Oggi ho condiviso il turno con la Dott. Liquirizia, era dai tempi del tirocinio che non accadeva, probabilmente ero felice anche per questo. La nostra avventura è iniziata insieme, ormai 4 anni fa, al master per diventare Clown Ospedalieri all’ospedale Meyer di Firenze. Abbiamo condiviso lungo tempo insieme, ad allenarci e studiare, a divertirci e confrontarci, ed è diventata quella bella cosa chiamata amicizia.
Noi due, insieme ad altri colleghi, siamo considerati i “nuovi”, ovviamente rispetto alla lunga attività dell’associazione.
Fino a poco tempo fa la strutturazione dei turni era fatta di modo che un “nuovo” stesse sempre con un “anziano” del gruppo, per fornirgli una spalla esperta, ed è stato quindi particolare, oggi, essere “finalmente” sole dopo tanto tempo, io e lei, emozione e soddisfazione.
Ho la mente piena di ricordi di questa mattina.
Rispetto alle altre volte c’erano più ragazzine grandi, quasi adolescenti, così abbiamo potuto scherzare verbalmente tirandole in mezzo alle prese in giro per farle divertire, e fare magie più complesse con le carte, lasciandole di stucco.
Ricordo, in una stanza, A. una bimba con due guance infinitamente rotonde, e G. uno scugnizzo magro magro, con evidenza un bimbo con una malattia oncologica. Spesso è difficile distinguere il sesso di un bimbo che ha perduto tutti i capelli, chissà quante volte gli sarà già capitato, così mette le mani avanti e con gran foga ci specifica che lui è un “maschietto”. Loro già conoscevano altri clown e ci siamo fatte guidare dai loro desideri, aggiungendo cose speciali alle loro preferenze, facendo volare palline invisibili e catalizzando l’attenzione di tutto il personale medico riunito nella stanza, che si divertiva a vederli così vispi.
Dopo, nel corridoio, incontro una delle dottoresse, scherziamo un po’ come sempre, e all’improvviso mi dice, “brave, avete fatto ridere di gusto G. in genere lui è sempre molto triste e non sorride”, io d’istinto non ci credo, ma ad un certo punto realizzo che effettivamente è così, noi non siamo sempre nelle stanze per vedere come passano il tempo i bimbi e le loro famiglie.
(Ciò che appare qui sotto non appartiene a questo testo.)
@[simp] theorem State.raise_w (s : State) (e : Trap) : (s.raise e).w = s.w := rfl
@[simp] theorem State.raise_winit (s : State) (e : Trap) : (s.raise e).winit = s.winit := rfl
@[simp] theorem State.raise_pc (s : State) (e : Trap) : (s.raise e).pc = s.pc := rfl
@[simp] theorem State.raise_pcOut (s : State) (e : Trap) : (s.raise e).pcOut = s.pcOut := rfl
@[simp] theorem State.raise_sr (s : State) (e : Trap) : (s.raise e).sr = s.sr := rfl
@[simp] theorem State.raise_corcon (s : State) (e : Trap) : (s.raise e).corcon = s.corcon := rfl
@[simp] theorem State.raise_splim (s : State) (e : Trap) : (s.raise e).splim = s.splim := rfl
@[simp] theorem State.raise_splimEn (s : State) (e : Trap) : (s.raise e).splimEn = s.splimEn := rfl
@[simp] theorem State.raise_splimJustWritten (s : State) (e : Trap) : (s.raise e).splimJustWritten = s.splimJustWritten := rfl
@[simp] theorem State.raise_tblpag (s : State) (e : Trap) : (s.raise e).tblpag = s.tblpag := rfl
@[simp] theorem State.raise_psvpag (s : State) (e : Trap) : (s.raise e).psvpag = s.psvpag := rfl
@[simp] theorem State.raise_rcount (s : State) (e : Trap) : (s.raise e).rcount = s.rcount := rfl
@[simp] theorem State.raise_disicnt (s : State) (e : Trap) : (s.raise e).disicnt = s.disicnt := rfl
@[simp] theorem State.raise_shadow (s : State) (e : Trap) : (s.raise e).shadow = s.shadow := rfl
@[simp] theorem State.raise_pending (s : State) (e : Trap) : (s.raise e).pending = s.pending := rfl
@[simp] theorem State.raise_nstdis (s : State) (e : Trap) : (s.raise e).nstdis = s.nstdis := rfl
@[simp] theorem State.raise_power (s : State) (e : Trap) : (s.raise e).power = s.power := rfl
@[simp] theorem State.raise_ram (s : State) (e : Trap) : (s.raise e).ram = s.ram := rfl
@[simp] theorem State.raise_ramEpoch (s : State) (e : Trap) : (s.raise e).ramEpoch = s.ramEpoch := rfl
@[simp] theorem State.raise_prog (s : State) (e : Trap) : (s.raise e).prog = s.prog := rfl
@[simp] theorem State.raise_periphWrites (s : State) (e : Trap) : (s.raise e).periphWrites = s.periphWrites := rfl
@[simp] theorem State.raise_divider (s : State) (e : Trap) : (s.raise e).divider = s.divider := rfl
@[simp] theorem State.raise_free (s : State) (e : Trap) : (s.raise e).free = s.free := rfl
@[simp] theorem State.raise_notes (s : State) (e : Trap) : (s.raise e).notes = s.notes := rfl
@[simp] theorem State.raise_device (s : State) (e : Trap) : (s.raise e).device = s.device := rfl

@[simp] theorem State.setAddFlags_w (s : State) (a : AddResult) : (s.setAddFlags a).w = s.w := rfl
@[simp] theorem State.setAddFlags_winit (s : State) (a : AddResult) : (s.setAddFlags a).winit = s.winit := rfl
@[simp] theorem State.setAddFlags_pc (s : State) (a : AddResult) : (s.setAddFlags a).pc = s.pc := rfl
@[simp] theorem State.setAddFlags_pcOut (s : State) (a : AddResult) : (s.setAddFlags a).pcOut = s.pcOut := rfl
@[simp] theorem State.setAddFlags_corcon (s : State) (a : AddResult) : (s.setAddFlags a).corcon = s.corcon := rfl
@[simp] theorem State.setAddFlags_splim (s : State) (a : AddResult) : (s.setAddFlags a).splim = s.splim := rfl
@[simp] theorem State.setAddFlags_splimEn (s : State) (a : AddResult) : (s.setAddFlags a).splimEn = s.splimEn := rfl
@[simp] theorem State.setAddFlags_splimJustWritten (s : State) (a : AddResult) : (s.setAddFlags a).splimJustWritten = s.splimJustWritten := rfl
@[simp] theorem State.setAddFlags_tblpag (s : State) (a : AddResult) : (s.setAddFlags a).tblpag = s.tblpag := rfl
@[simp] theorem State.setAddFlags_psvpag (s : State) (a : AddResult) : (s.setAddFlags a).psvpag = s.psvpag := rfl
@[simp] theorem State.setAddFlags_rcount (s : State) (a : AddResult) : (s.setAddFlags a).rcount = s.rcount := rfl
@[simp] theorem State.setAddFlags_disicnt (s : State) (a : AddResult) : (s.setAddFlags a).disicnt = s.disicnt := rfl
@[simp] theorem State.setAddFlags_shadow (s : State) (a : AddResult) : (s.setAddFlags a).shadow = s.shadow := rfl
@[simp] theorem State.setAddFlags_pendingTraps (s : State) (a : AddResult) : (s.setAddFlags a).pendingTraps = s.pendingTraps := rfl
@[simp] theorem State.setAddFlags_pending (s : State) (a : AddResult) : (s.setAddFlags a).pending = s.pending := rfl
@[simp] theorem State.setAddFlags_nstdis (s : State) (a : AddResult) : (s.setAddFlags a).nstdis = s.nstdis := rfl
@[simp] theorem State.setAddFlags_power (s : State) (a : AddResult) : (s.setAddFlags a).power = s.power := rfl
@[simp] theorem State.setAddFlags_ram (s : State) (a : AddResult) : (s.setAddFlags a).ram = s.ram := rfl
@[simp] theorem State.setAddFlags_ramEpoch (s : State) (a : AddResult) : (s.setAddFlags a).ramEpoch = s.ramEpoch := rfl
@[simp] theorem State.setAddFlags_prog (s : State) (a : AddResult) : (s.setAddFlags a).prog = s.prog := rfl
@[simp] theorem State.setAddFlags_periphWrites (s : State) (a : AddResult) : (s.setAddFlags a).periphWrites = s.periphWrites := rfl
@[simp] theorem State.setAddFlags_divider (s : State) (a : AddResult) : (s.setAddFlags a).divider = s.divider := rfl
@[simp] theorem State.setAddFlags_free (s : State) (a : AddResult) : (s.setAddFlags a).free = s.free := rfl
@[simp] theorem State.setAddFlags_notes (s : State) (a : AddResult) : (s.setAddFlags a).notes = s.notes := rfl
@[simp] theorem State.setAddFlags_device (s : State) (a : AddResult) : (s.setAddFlags a).device = s.device := rfl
Io ho visto G. attivo, felice, in piedi sul letto, e A. dall’altro letto che appoggiava energicamente i giochi, mentre le mamme continuavano a dire che non sapevano come era possibile visto che erano debilitati dalla malattia e dalle cure e con le piastrine a terra. Nella mia mente li conservo come bambini pieni di vita…


…To be continued…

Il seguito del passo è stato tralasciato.